Rafi Khawar (Punjabi, ) (4 August 1942 – 2 June  1986), popularly known as Nanha (Urdu: ننھا), was a Pakistani actor and comedian. He started his film career in 1966 and earned several awards including 3 Nigar awards.

Career 
His first Urdu language film was Watan Ka Sipahi, released in 1966. Nanha got a breakthrough from film Noukar in 1976. He played the lead role in film Tehka Pehlwan in 1979, and in the same year his film Dubai Chalo was a super hit at the box office. His pairing with fellow comedian Ali Ejaz was popular since film Insaniyat (1967 film). Ali Ejaz and Nanha, as popular pair of comedians, were seen together in more than 50 films.
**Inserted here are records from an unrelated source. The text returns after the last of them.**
/-- A remote load of HBM has been taken up; its page is in the table. -/
def flyingRemote (pa : Nat) : State :=
  after (.copyEngineAccept 0) (after (.rld 4 5 3 0) ((xs base [(5, 0x100000000000)]).modCl 0 (fun k =>
    { k with tlb := [⟨0, 16, 0x10000000, pa, false, true, true, true⟩] })))

/-- The same page on chip 3, to which a port leads or none. -/
def flyingFar (up : Bool) : State :=
  { flyingRemote (3 * 2 ^ 52 + 0x100000) with
    routes := [(3, [1])], straits := [(1, { Strait.reset with peer := 3, state := if up then 3 else 0 })] }

/-- The command as it stands. -/
def remoteNow (s : State) : CopyCmd := ((s.core 0).copyOf base.nextId).getD (CopyCmd.blank 0 .cpy 0 0 0 0)

theorem witness_RemoteLeaves :
    (∀ p, p ∈ [(flyingRemote 0x100000, 0x100000), (flyingFar true, 3 * 2 ^ 52 + 0x100000), (flyingFar false, 3 * 2 ^ 52 + 0x100000)] →
      p.1.awakeAt 0 = true ∧ (p.1.core 0).copyOf base.nextId = some (remoteNow p.1) ∧ (remoteNow p.1).kind = .remote .load ∧
      (remoteNow p.1).phase = .flying ∧ (remoteNow p.1).rounds = [] ∧ p.1.orderMet 0 (remoteNow p.1) = true ∧
      (p.1.engineXlate (.command base.nextId) 0 (remoteNow p.1).a0 (remNeeds .load).1 (remNeeds .load).2).1 = .ok p.2 ∧
      paSpace p.2 ≤ 1 ∧ (p.1.engineXlate (.command base.nextId) 0 (remoteNow p.1).a0 (remNeeds .load).1 (remNeeds .load).2).2.remoteHeld
        0 base.nextId p.2 8 = false ∧
      (p.1.engineXlate (.command base.nextId) 0 (remoteNow p.1).a0 (remNeeds .load).1 (remNeeds .load).2).2.accessHeld
        0 base.nextId (remNeeds .load).2 [(paKey p.2, 8)] = false ∧ (remoteNow p.1).token < 8 ∧ (remoteNow p.1).template = none ∧
      mget (p.1.core 0).fails (remoteNow p.1).token = none) ∧
    paChip 0x100000 = base.chip.toNat ∧ paChip (3 * 2 ^ 52 + 0x100000) ≠ base.chip.toNat ∧
    ((flyingFar true).egressPort 3).isSome = true ∧ (flyingFar false).egressPort 3 = none := by decide +kernel

/-- A remote load of core 0 by RST's ordering token: the command counted there is outstanding. -/
def orderedRemote : State :=
  let s := after (.rld 4 5 3 2) (after (.cpy 8 12 2) (xs copies [(5, 0x100000000000)]))
  after (.copyEngineAccept 0) (after (.copyEngineAccept 0) s)

theorem witness_RemoteWaits : ∃ c, (orderedRemote.core 0).copyOf (copies.nextId + 1) = some c ∧ c.kind = .remote .load ∧
    copies.nextId ∈ c.after ∧ copies.nextId ∈ orderedRemote.outstanding 0 :=
  ⟨_, rfl, by decide +kernel, by decide +kernel, by decide +kernel⟩

/-- A round of core 0 has been voided on the page at 0x100000000000. -/
def voided (entry : Nat) : State :=
  (paged entry).onMe (fun k => { k with copies := [{ CopyCmd.blank 7 .cpy 1 0 0 0 with phase := .voided, missing := 0x100000000000 }] })

theorem witness_RoundRestarts : ∃ c, (voided 0).awakeAt 0 = true ∧ ((voided 0).core 0).copyOf 7 = some c ∧ c.phase = .voided ∧
    (voided 0).physOf 0 c.missing = none ∧ (voided 0x10000f).awakeAt 0 = true ∧ ((voided 0x10000f).core 0).copyOf 7 = some c ∧
    ((voided 0x10000f).physOf 0 c.missing).isSome = true :=
  ⟨_, by decide +kernel, rfl, by decide +kernel⟩

theorem witness_CommandCompletes : ∃ c, (after (.copyRound 0 base.nextId) roundRead).awakeAt 0 = true ∧
    ((after (.copyRound 0 base.nextId) roundRead).core 0).copyOf base.nextId = some c ∧ c.template = none ∧ c.counts = true ∧
    c.token < 8 ∧ c.phase = .finished ∧ c.total ≠ 0 :=
  ⟨_, by decide +kernel, rfl, by decide +kernel⟩

/-- Partition 0 owns queues 0 to 15; queue 5 goes to port 16 of core 0, queue 6 from it, as the template's done queue. -/
def templates (w0 : Nat) (store : List Elem) : State :=
  { (xs base [(5, 0), (6, 0x10000)]) with
    parts := [(0, ⟨0, 0, 1, 1, 0, 0, 16, 31, 0, none, [], false, []⟩)]
    queues := [(5, fifo (.core 0 16) store [])]
    mem := [(8, 0x10), (16, 8), (24, 0x10)].foldl (fun m p => memWrite m (localKey 0 p.1) (leBytes 8 (p.2 * (if p.1 = 16 then 1 else 4096)))) []
      |> fun m => memWrite m (localKey 0 0) (leBytes 8 w0) }

/-- CARM of that descriptor has been taken up. -/
def arming (w0 : Nat) : State := after (.copyEngineAccept 0) (after (.carm 5 6 1) (templates w0 []))

/-- The template is armed, with these items at its trigger. -/
def armed (store : List Elem) : State :=
  let p : Template := ⟨5, 0, false, false, true, .cpy, 0x10000, 8, 0x10100, 0⟩
  (templates 0 store).onMe (fun k => { k with templates := [(0, p)], triggers := [] })

theorem witness_DescriptorFields :
    ((templates 0x0005000000000100 []).readTemplate 0 0 [0x0005000000000100, 0x10000, 8, 0x10000, 0, 0, 0, 0]).isSome = true := by
  decide +kernel

theorem witness_DescriptorChecks : ∃ c d, (arming 0x0005000000000100).awakeAt 0 = true ∧
    ((arming 0x0005000000000100).core 0).copyOf base.nextId = some c ∧ c.kind = .carm ∧ c.template = none ∧ c.phase = .flying ∧
    c.token < 8 ∧ (arming 0x0005000000000100).accessHeld 0 base.nextId false [(localKey 0 0, 64)] = false ∧
    ((arming 0x0005000000000100).core 0).footBlocked base.nextId [(c.b0.toNat, 64)] [] = false ∧
    (arming 0x0005000000000100).isPoisoned (localKey 0 0) 64 = false ∧
    ((arming 0x0005000000000100).readTemplate 0 c.a0.toNat (wordsOfBytes 8 ((arming 0x0005000000000100).readOwn 0 (localKey 0 0) 64))).isSome = true ∧
    ((arming 0).core 0).copyOf base.nextId = some d ∧
    (arming 0).readTemplate 0 d.a0.toNat (wordsOfBytes 8 ((arming 0).readOwn 0 (localKey 0 0) 64)) = none ∧
    ((arming 0).core 0).destsFor base.nextId = [] ∧ mget ((arming 0).core 0).fails d.token = none :=
  ⟨_, _, by decide +kernel, rfl, by decide +kernel, by decide +kernel, by decide +kernel, by decide +kernel, by decide +kernel,
    by decide +kernel, by decide +kernel, by decide +kernel, rfl, by decide +kernel⟩

theorem witness_TemplateFires : ∃ p, (armed [item [8]]).awakeAt 0 = true ∧ mget ((armed [item [8]]).core 0).templates 0 = some p ∧
    ((armed [item [8]]).core 0).firing 0 = false ∧ (armed [item [8]]).headFor p.trig 0 = .item [8] ∧
    copyCheck (p.command 0 base.nextId base.clk [8]) = none :=
  ⟨_, by decide +kernel, rfl, by decide +kernel⟩

/-- The trigger of the armed template is a keyed merge that has closed. -/
def armedClosed : State :=
  { armed [] with queues := [(5, { fifo (.core 0 16) [] [] with merge := true, mprod := [.core 1 0], subs := [[item [BitVec.allOnes 64]]] })] }

theorem witness_TemplateFires_closed : armedClosed.awakeAt 0 = true ∧ (mget (armedClosed.core 0).templates 0).isSome = true ∧
    (armedClosed.core 0).firing 0 = false ∧ armedClosed.headFor 5 0 = .closed := by decide +kernel

/-- A remote request of core 0 of this chip. -/
def request (op : RemOp) : RemReq := ⟨0, 0, 0, 0, 0, 5, op, 0x100000, 7, 0, 8, []⟩

/-- The request has arrived; frames are held as given. -/
def asked (r : RemReq) (held : List Nat) : State := { base with remIn := [r], heldFrames := held }

/-- A store of core 1 to the same bytes counts as performed at chip scope, and is shown there. -/
def shownStore : State :=
  { (asked (request .load) []).modCore 1 (fun k => { k with
      mem := [⟨9, .store [[1, 2, 3, 4, 5, 6, 7, 8]], [(0x100000, 0)], 8, none, none, none, some .chip, 0, 0x100000, [0x100000]⟩] }) with
    showing := some 1 }

theorem witness_RequestPerformed :
    (∀ op, op ∈ [RemOp.load, .store, .cas, .amo .add, .amo .swap, .amo .minu] →
      (asked (request op) []).remIn[0]? = some (request op) ∧ (request op).srcChip = base.chip.toNat ∧
      (asked (request op) []).frameHeld 0x100000 = false ∧ (asked (request op) []).isPoisoned (paKey 0x100000) 8 = false ∧
      (asked (request op) []).shownHolds (some 0) (!remReads (request op)) (paKey 0x100000) 8 = false ∧ (asked (request op) []).memOk) ∧
    (asked { request .store with srcChip := 1 } []).remIn[0]? = some { request .store with srcChip := 1 } ∧
    (asked { request .store with srcChip := 1 } []).permits { request .store with srcChip := 1 } = false ∧
    shownStore.remIn[0]? = some (request .load) ∧ shownStore.permits (request .load) = true ∧
    shownStore.shownHolds (some 0) (!remReads (request .load)) (paKey 0x100000) 8 = true := by decide +kernel

theorem witness_HeldFrames : (asked (request .store) [16]).remIn[0]? = some (request .store) ∧
    (asked (request .store) [16]).permits (request .store) = true ∧ (asked (request .store) [16]).frameHeld 0x100000 = true ∧
    (asked (request .store) [16]).logTail - (asked (request .store) [16]).logHead < 4096 ∧ (asked (request .store) [16]).memOk ∧
    (asked (request .store) [16]).shownHolds (some 0) true (paKey 0x100000) 8 = false ∧
    ({ asked (request .store) [16] with logTail := 4096 } : State).logTail - 0 ≥ 4096 ∧
    (asked (request .load) [16]).remIn[0]? = some (request .load) ∧
    (asked (request .load) [16]).permits (request .load) = true ∧ (asked (request .load) [16]).frameHeld 0x100000 = true := by
  decide +kernel

theorem witness_LogReplays : ({ base with log := [⟨request .store, 1⟩] } : State).log = [⟨request .store, 1⟩] ∧
    (request .store).op = .store ∧ (request .store).srcChip = base.chip.toNat ∧ (request .store).srcInc = base.inc.toNat ∧
    base.frameHeld 0x100000 = false ∧ base.isPoisoned (paKey 0x100000) 8 = false ∧ base.memOk ∧
    base.incarnationOf 0 = some 0 ∧ 0 ≠ ({ request .store with srcInc := 1 } : RemReq).srcInc := by decide +kernel

/-- Core 0 waits for the reply of tag 5 to its remote load, with these replies at hand. -/
def replied (a : RemReply) (waits : List Wait) : State :=
  { base.onMe (fun k => { k with
      copies := [{ CopyCmd.blank 7 (.remote .load) 3 0 0 0 with phase := .flying, rounds := [⟨0, 8, .read, true, [], [⟨5, 0, 0, 8⟩], [], [], (0, []), []⟩] }]
      k := [(3, 1)], waits := waits }) with remOut := [a] }

theorem witness_ReplyTaken : ∃ c q, (∀ w, w ∈ [[⟨7, .x 4, .none⟩], []] → ∀ a, a ∈ [(⟨0, 5, 0, 9, [], 0⟩ : RemReply), ⟨0, 5, 1, 9, [], 0⟩, ⟨0, 5, 0, 0, [], 2⟩] →
      (replied a w).remOut[0]? = some a ∧
      ((replied a w).core a.core).copies.findSome? (fun c => (c.rounds.find? (fun r => r.waitsFor a.tag)).map (fun r => (c, r))) = some (c, q) ∧
      (replied a w).genOf 0 = 0 ∧ ((replied a w).core 0).destsFor 7 = w.map (fun w => w.dest) ∧ mget ((replied a w).core 0).fails 3 = none) ∧
    c.kind = .remote .load ∧ c.template = none ∧ c.token < 8 ∧ c.isFirst q = true :=
  ⟨{ CopyCmd.blank 7 (.remote .load) 3 0 0 0 with phase := .flying, rounds := [⟨0, 8, .read, true, [], [⟨5, 0, 0, 8⟩], [], [], (0, []), []⟩] },
    ⟨0, 8, .read, true, [], [⟨5, 0, 0, 8⟩], [], [], (0, []), []⟩, by decide +kernel⟩

/-! ### The stream decoder -/

theorem witness_BlockModes : (0x803f : BitVec 16) >>> 14 = 2 ∧ (0xc000 : BitVec 16) >>> 14 = 3 ∧ (0x4000 : BitVec 16) >>> 14 = 1 ∧
    (0x4000 : BitVec 16) &&& 63 = 0 := by decide +kernel

/-- A copy of core 0 decodes these bytes for offset 16 of cluster 0's slice, which core 0 may write, by channel 0. -/
def decoding (zs : Bool) (bytes : List Byte) : State :=
  (base.onMe (fun k => { k with copies := [{ CopyCmd.blank 7 .cpy 1 0 0 0 with
    a1 := 64, phase := .flying, pos := 64, rounds := [⟨0, 64, .decode, false, [], [], [], bytes, (0, []), []⟩]
    z := ⟨0, 0, bytes, [], [], (0, 0, []), some 16, 0⟩ }] })).modCl 0 (fun k => { k with
      chans := [(0, ⟨.rne, 0, 0, zs, .e4⟩)], slice := [(0, ⟨true, true, false⟩)] })

/-- The command of that copy. -/
def decodingNow (s : State) : CopyCmd := ((s.core 0).copyOf 7).getD (CopyCmd.blank 0 .cpy 0 0 0 0)

/-- The slice may not be written; the decoder has taken a block in this clk. -/
def decodingShut : State := (decoding false [1, 2]).modCl 0 (fun k => { k with slice := [] })
def decoderBusy : State := (decoding false [1, 2]).modCl 0 (fun k => { k with decoded := some 100 })

theorem witness_Decoding :
    (∀ s, s ∈ [decoding false [1, 2], decodingShut, decoding true [0x00, 0x80, 1], decoding true [0x00, 0xc0]] →
      (s.core 0).copyOf 7 = some (decodingNow s) ∧ (decodingNow s).kind = .cpy ∧
      ((decodingNow s).rounds.find? (fun r => decide (r.stage = .decode) && !r.asked)).isSome = true ∧
      s.decodeTurn 0 ((decodingNow s).z.since, 0, 7) = true ∧ (decodingNow s).z.bytes ≠ [] ∧ (decodingNow s).z.staged = [] ∧
      apertureCluster ((decodingNow s).z.out.getD 0) = 0 ∧ apertureOff ((decodingNow s).z.out.getD 0) = 16 ∧
      apertureChan ((decodingNow s).z.out.getD 0) = 0 ∧ mget (decodingNow s).z.entries (decodingNow s).z.base = none ∧
      (decodingNow s).template = none ∧ (decodingNow s).token < 8 ∧ (s.core 0).destsFor 7 = [] ∧
      mget (s.core 0).fails (decodingNow s).token = none ∧ s.memOk) ∧
    (∀ i, i < 2 → (decoding false [1, 2]).mayLand 0 (16 + 0 + i) = true ∧ decodingShut.mayLand 0 (16 + 0 + i) = false) ∧
    (((decoding false [1, 2]).cl 0).zEntryOf 0).1.zs = false ∧ (((decoding true [0x00, 0x80, 1]).cl 0).zEntryOf 0).1.zs = true ∧
    ((zBlock true (codeTable (((decoding true [0x00, 0x80, 1]).cl 0).zEntryOf 0).2) [0x00, 0x80, 1]).toOption.map
      (fun p => decide (p.2 < 3))) = some true ∧
    (match zBlock true (codeTable (((decoding true [0x00, 0xc0]).cl 0).zEntryOf 0).2) [0x00, 0xc0] with
      | .error .invalid => true | _ => false) = true ∧
    (decoderBusy.cl 0).decoded = some decoderBusy.clk := by decide +kernel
He was regarded as an exceptional comedy talent and for many years was the star of the widely popular Pakistan Television Corporation's TV show Alif Noon that ran for three television seasons during the early 1980s. He was a familiar face, well-known and loved by all. Nanha acted in Alif Noon with his fellow comedian Kamal Ahmed Rizvi better known as Allan in the TV show.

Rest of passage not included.